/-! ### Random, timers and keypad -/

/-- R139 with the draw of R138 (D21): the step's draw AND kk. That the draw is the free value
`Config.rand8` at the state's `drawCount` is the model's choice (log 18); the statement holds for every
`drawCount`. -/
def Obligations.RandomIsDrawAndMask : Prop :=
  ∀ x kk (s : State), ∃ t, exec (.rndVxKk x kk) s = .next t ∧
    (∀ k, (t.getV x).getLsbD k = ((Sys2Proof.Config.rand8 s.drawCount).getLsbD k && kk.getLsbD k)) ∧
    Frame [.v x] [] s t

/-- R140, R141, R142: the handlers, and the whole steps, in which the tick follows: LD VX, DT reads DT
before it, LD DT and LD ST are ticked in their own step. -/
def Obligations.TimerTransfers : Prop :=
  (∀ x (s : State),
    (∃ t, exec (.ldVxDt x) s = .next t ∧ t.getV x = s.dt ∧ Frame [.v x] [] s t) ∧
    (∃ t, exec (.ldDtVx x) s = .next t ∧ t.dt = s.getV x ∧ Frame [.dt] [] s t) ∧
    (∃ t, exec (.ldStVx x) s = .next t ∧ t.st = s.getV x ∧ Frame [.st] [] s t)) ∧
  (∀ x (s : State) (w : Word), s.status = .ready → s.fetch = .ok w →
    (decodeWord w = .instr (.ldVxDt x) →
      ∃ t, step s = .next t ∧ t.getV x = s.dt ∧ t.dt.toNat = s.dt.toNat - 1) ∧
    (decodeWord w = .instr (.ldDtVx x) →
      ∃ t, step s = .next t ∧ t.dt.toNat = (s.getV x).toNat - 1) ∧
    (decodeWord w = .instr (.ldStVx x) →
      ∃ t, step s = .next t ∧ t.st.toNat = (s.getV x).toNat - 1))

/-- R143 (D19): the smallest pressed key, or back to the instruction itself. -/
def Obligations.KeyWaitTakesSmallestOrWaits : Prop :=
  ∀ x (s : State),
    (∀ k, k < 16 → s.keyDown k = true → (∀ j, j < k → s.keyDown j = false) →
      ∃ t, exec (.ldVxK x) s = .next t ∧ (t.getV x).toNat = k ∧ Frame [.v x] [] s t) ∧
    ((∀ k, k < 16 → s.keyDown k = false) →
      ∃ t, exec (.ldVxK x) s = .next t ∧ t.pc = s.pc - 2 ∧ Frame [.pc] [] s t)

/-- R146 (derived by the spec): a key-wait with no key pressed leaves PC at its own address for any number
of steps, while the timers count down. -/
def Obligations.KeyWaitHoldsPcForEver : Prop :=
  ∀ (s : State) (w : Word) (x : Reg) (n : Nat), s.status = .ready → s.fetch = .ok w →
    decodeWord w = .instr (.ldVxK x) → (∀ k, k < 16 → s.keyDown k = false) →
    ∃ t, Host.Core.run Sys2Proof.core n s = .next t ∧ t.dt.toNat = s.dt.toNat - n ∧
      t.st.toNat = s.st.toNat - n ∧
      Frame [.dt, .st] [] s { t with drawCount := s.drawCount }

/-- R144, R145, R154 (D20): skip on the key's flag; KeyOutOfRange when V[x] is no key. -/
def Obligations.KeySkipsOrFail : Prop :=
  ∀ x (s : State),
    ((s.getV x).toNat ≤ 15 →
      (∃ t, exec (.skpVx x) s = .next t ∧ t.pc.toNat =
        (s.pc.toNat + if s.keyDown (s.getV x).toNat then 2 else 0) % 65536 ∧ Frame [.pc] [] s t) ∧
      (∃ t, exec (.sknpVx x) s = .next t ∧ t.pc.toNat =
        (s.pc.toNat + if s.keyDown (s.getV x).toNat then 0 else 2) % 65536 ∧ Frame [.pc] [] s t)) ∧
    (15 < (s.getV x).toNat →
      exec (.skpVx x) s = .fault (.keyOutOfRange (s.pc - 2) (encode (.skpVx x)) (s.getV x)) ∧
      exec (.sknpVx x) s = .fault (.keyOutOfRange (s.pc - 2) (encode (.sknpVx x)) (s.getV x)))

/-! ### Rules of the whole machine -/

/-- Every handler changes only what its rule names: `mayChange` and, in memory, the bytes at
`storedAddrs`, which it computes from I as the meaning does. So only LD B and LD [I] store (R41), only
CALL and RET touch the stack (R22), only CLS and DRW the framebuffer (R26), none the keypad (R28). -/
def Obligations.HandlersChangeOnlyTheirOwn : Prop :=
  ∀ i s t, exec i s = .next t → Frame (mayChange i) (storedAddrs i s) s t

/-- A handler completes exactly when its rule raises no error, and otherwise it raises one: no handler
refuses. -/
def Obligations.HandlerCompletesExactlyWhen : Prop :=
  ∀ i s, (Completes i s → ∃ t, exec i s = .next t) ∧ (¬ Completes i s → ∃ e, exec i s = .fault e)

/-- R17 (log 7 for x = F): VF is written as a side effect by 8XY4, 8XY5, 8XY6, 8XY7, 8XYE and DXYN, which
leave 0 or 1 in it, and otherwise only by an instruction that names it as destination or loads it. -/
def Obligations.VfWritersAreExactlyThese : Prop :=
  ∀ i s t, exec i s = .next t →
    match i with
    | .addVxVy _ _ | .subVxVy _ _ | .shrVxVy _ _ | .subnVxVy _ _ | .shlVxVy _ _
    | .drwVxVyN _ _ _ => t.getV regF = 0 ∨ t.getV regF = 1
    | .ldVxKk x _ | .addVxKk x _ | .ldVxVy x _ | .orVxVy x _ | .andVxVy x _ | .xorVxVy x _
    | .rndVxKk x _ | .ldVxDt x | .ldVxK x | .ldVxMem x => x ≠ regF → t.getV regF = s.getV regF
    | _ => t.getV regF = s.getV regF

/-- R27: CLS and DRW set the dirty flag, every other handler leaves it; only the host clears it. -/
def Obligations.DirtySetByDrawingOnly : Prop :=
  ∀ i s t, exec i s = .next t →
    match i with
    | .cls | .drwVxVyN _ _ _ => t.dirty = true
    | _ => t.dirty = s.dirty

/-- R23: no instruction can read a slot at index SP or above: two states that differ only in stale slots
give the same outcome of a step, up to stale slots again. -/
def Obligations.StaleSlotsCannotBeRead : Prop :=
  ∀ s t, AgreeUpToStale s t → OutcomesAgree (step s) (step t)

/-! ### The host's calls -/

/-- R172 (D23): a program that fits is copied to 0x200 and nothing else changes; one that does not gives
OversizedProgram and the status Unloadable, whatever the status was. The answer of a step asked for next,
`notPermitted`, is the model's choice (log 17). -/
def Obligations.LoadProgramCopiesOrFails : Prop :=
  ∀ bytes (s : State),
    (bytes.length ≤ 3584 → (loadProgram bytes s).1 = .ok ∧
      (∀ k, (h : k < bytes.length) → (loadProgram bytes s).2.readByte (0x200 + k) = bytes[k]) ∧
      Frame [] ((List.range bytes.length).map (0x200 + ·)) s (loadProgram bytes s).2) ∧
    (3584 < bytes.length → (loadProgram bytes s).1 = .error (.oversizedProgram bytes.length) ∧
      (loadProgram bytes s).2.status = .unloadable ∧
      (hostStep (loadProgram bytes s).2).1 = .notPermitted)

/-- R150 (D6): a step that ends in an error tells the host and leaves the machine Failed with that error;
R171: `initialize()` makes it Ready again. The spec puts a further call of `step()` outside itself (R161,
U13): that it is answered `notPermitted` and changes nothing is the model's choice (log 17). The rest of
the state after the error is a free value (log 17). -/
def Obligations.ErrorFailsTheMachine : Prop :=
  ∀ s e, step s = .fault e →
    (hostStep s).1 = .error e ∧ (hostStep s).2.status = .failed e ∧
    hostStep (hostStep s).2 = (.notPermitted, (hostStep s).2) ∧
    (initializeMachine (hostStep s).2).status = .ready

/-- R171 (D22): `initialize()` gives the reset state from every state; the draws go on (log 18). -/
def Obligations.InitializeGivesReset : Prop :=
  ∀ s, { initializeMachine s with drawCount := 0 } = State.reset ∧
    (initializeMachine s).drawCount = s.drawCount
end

——————

Work request >>
Show the lines of the records that include the string "ldDtVx".

Solution >>
    (∃ t, exec (.ldDtVx x) s = .next t ∧ t.dt = s.getV x ∧ Frame [.dt] [] s t) ∧
    (decodeWord w = .instr (.ldDtVx x) →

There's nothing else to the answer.